[Saved data entries]
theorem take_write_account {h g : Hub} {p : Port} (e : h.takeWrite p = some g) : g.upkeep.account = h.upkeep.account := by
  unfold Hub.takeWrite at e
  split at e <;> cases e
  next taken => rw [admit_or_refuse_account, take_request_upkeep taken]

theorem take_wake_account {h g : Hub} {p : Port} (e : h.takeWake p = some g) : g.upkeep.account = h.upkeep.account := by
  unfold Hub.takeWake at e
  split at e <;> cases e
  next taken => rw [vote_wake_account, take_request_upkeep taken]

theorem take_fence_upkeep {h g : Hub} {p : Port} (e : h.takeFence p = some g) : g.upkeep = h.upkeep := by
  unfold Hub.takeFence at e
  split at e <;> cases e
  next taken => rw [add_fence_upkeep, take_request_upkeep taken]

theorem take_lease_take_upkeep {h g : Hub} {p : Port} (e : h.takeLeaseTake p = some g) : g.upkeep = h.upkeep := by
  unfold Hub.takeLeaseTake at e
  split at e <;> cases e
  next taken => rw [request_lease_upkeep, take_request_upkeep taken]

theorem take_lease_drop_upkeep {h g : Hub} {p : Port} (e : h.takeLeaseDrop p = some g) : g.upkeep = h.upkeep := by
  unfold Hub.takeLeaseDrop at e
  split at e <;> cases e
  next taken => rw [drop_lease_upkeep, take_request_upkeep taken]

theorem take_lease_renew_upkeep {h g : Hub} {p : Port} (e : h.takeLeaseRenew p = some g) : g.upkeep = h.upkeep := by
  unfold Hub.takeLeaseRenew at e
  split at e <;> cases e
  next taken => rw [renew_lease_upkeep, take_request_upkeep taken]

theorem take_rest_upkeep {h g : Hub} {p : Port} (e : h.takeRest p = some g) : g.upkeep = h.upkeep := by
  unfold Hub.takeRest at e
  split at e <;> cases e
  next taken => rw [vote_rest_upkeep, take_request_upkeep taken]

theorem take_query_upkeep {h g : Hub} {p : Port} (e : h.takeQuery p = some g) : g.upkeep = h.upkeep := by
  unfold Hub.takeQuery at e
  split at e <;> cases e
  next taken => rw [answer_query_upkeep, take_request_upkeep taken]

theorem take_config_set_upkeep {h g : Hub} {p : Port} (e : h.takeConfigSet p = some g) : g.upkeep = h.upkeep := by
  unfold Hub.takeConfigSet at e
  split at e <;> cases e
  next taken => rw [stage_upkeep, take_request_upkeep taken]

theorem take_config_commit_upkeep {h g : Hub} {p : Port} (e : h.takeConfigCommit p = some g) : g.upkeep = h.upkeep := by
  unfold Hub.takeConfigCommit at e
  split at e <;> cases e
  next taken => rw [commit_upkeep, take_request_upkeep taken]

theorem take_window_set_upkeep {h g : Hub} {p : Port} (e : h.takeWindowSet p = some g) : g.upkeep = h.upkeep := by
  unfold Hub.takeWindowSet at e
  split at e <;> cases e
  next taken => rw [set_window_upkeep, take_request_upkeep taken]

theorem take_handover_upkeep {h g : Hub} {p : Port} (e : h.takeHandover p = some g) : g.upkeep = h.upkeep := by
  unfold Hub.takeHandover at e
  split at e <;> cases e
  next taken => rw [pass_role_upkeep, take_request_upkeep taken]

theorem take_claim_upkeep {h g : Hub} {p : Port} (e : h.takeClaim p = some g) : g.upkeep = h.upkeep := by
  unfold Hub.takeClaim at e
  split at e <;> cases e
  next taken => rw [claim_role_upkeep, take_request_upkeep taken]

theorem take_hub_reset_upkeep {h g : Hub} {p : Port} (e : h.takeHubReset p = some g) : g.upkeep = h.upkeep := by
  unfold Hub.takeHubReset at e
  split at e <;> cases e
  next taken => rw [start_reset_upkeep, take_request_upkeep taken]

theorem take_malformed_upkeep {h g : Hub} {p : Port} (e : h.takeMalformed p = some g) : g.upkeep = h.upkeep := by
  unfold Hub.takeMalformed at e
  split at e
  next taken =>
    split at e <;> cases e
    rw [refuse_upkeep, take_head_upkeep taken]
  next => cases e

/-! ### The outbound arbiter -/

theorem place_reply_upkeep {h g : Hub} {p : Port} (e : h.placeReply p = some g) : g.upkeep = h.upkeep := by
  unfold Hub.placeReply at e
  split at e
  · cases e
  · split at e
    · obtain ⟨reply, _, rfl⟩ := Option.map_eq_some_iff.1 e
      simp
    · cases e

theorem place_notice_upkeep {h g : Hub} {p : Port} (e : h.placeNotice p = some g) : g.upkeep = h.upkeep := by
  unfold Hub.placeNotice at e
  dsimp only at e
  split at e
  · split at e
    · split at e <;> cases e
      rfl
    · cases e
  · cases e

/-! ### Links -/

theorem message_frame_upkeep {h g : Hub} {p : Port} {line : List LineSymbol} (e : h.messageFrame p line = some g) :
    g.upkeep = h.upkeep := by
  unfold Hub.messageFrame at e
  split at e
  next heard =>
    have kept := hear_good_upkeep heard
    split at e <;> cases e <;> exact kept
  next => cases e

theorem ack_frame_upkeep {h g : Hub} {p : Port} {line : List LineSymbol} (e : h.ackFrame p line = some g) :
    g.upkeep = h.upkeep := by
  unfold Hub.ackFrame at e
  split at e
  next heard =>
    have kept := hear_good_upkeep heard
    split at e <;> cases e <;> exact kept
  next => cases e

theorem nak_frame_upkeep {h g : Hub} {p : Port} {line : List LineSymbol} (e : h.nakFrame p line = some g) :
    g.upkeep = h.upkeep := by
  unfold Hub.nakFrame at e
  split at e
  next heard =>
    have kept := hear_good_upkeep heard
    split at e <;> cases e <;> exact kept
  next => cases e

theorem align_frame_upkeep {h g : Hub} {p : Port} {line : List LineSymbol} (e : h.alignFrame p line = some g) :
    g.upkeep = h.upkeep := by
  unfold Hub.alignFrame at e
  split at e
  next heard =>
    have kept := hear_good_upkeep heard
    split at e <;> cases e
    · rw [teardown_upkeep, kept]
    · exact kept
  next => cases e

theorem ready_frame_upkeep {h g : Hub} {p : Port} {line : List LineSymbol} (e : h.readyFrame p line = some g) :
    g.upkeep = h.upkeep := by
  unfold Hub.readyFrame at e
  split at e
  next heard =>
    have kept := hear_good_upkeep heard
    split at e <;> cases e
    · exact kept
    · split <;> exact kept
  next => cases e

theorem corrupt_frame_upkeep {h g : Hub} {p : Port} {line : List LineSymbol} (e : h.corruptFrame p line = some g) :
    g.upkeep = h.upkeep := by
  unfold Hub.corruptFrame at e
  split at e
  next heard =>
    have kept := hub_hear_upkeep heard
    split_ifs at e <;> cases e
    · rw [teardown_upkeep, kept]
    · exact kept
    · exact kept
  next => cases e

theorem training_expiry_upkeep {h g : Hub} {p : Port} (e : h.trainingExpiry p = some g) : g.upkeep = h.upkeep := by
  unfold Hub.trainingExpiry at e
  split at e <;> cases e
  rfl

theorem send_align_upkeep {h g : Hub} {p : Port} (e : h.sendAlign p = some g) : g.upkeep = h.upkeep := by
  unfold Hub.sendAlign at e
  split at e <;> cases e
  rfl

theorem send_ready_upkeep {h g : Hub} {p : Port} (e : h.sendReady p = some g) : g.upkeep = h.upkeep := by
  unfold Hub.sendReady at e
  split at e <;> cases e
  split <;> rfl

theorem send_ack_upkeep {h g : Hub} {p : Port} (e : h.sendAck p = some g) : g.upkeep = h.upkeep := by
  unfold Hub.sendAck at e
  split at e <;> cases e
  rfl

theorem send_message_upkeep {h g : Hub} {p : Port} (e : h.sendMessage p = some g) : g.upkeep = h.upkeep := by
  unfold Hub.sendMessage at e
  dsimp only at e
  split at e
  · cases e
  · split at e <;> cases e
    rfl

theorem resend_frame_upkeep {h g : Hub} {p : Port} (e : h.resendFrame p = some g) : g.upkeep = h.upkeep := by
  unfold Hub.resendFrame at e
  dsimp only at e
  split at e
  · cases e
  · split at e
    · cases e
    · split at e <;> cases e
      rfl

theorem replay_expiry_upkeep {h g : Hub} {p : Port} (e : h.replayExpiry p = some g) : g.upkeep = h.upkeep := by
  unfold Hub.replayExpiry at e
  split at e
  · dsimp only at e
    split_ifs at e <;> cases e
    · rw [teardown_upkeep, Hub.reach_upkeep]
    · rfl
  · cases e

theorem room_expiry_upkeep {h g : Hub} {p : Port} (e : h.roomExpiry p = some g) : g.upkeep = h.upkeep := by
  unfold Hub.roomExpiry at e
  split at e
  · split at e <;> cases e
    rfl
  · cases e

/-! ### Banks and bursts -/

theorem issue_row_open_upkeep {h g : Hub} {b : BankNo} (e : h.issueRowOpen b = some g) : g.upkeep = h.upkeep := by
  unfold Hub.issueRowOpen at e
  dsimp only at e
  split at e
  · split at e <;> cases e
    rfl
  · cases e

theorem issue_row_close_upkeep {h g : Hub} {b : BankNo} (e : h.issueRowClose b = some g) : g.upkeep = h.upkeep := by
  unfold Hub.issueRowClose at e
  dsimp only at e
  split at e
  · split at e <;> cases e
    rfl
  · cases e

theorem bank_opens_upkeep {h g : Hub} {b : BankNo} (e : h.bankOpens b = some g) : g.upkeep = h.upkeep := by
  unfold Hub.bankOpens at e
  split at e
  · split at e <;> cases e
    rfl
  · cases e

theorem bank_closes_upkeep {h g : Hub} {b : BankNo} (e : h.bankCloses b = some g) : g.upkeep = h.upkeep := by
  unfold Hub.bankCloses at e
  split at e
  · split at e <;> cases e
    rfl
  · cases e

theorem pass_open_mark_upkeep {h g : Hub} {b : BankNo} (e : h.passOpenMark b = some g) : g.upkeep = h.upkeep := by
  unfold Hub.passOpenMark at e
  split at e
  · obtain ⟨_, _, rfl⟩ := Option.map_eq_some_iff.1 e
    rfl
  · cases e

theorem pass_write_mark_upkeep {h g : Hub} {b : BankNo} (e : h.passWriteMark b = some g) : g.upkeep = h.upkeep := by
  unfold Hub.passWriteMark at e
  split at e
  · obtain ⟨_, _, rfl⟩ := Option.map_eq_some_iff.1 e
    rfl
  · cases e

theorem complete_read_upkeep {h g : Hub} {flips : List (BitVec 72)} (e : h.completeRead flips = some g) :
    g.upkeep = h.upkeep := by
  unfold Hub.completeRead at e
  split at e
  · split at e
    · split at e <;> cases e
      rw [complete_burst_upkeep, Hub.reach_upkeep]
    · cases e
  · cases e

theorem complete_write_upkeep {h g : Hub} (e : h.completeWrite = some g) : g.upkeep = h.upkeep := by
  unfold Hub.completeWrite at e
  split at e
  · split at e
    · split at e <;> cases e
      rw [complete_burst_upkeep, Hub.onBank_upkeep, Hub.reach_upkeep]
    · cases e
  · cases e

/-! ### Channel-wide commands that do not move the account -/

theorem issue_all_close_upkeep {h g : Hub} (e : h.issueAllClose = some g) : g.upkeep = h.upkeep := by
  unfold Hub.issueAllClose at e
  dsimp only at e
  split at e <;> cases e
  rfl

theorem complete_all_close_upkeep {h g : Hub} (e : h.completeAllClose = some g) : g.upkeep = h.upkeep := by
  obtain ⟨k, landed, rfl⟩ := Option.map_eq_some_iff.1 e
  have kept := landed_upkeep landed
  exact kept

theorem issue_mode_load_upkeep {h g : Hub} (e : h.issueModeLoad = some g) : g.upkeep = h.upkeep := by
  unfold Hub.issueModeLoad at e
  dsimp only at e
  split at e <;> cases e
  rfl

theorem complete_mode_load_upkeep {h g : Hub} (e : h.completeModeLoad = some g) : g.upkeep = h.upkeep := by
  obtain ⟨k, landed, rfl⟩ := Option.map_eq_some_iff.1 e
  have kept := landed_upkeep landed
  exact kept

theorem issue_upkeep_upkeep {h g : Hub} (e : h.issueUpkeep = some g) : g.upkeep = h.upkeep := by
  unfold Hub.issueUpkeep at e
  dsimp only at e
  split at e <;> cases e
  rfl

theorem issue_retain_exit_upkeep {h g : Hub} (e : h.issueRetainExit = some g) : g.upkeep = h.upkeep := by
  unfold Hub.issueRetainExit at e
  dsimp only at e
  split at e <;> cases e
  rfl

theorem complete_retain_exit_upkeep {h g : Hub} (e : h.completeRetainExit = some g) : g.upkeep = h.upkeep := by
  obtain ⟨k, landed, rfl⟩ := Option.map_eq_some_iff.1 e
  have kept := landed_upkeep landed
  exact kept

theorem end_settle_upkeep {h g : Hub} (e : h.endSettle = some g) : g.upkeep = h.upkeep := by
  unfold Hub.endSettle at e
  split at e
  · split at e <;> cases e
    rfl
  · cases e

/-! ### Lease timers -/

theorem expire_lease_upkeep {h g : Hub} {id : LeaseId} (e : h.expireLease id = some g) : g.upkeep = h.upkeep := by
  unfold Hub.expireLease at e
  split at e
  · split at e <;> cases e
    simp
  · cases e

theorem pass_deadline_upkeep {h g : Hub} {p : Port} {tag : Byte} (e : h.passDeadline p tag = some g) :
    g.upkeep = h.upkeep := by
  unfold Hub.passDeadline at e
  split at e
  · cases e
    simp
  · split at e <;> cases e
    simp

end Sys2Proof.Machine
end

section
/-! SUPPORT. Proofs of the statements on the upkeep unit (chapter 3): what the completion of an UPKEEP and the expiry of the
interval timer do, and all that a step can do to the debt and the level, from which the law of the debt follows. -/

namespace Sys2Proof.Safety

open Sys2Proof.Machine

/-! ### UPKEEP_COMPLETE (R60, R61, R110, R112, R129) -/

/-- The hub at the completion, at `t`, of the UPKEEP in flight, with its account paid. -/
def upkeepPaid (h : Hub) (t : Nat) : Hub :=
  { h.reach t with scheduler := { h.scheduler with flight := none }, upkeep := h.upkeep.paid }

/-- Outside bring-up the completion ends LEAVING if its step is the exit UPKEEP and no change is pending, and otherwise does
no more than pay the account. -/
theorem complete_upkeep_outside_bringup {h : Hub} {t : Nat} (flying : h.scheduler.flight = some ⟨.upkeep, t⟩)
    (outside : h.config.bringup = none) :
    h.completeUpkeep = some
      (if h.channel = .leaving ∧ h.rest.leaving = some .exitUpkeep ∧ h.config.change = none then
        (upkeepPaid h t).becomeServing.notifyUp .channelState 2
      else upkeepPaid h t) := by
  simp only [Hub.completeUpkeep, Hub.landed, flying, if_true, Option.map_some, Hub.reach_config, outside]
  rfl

• Problem details: Show all lines from the entries that hold "scheduler".

• Answer for the task:
  { h.reach t with scheduler := { h.scheduler with flight := none }, upkeep := h.upkeep.paid }
theorem complete_upkeep_outside_bringup {h : Hub} {t : Nat} (flying : h.scheduler.flight = some ⟨.upkeep, t⟩)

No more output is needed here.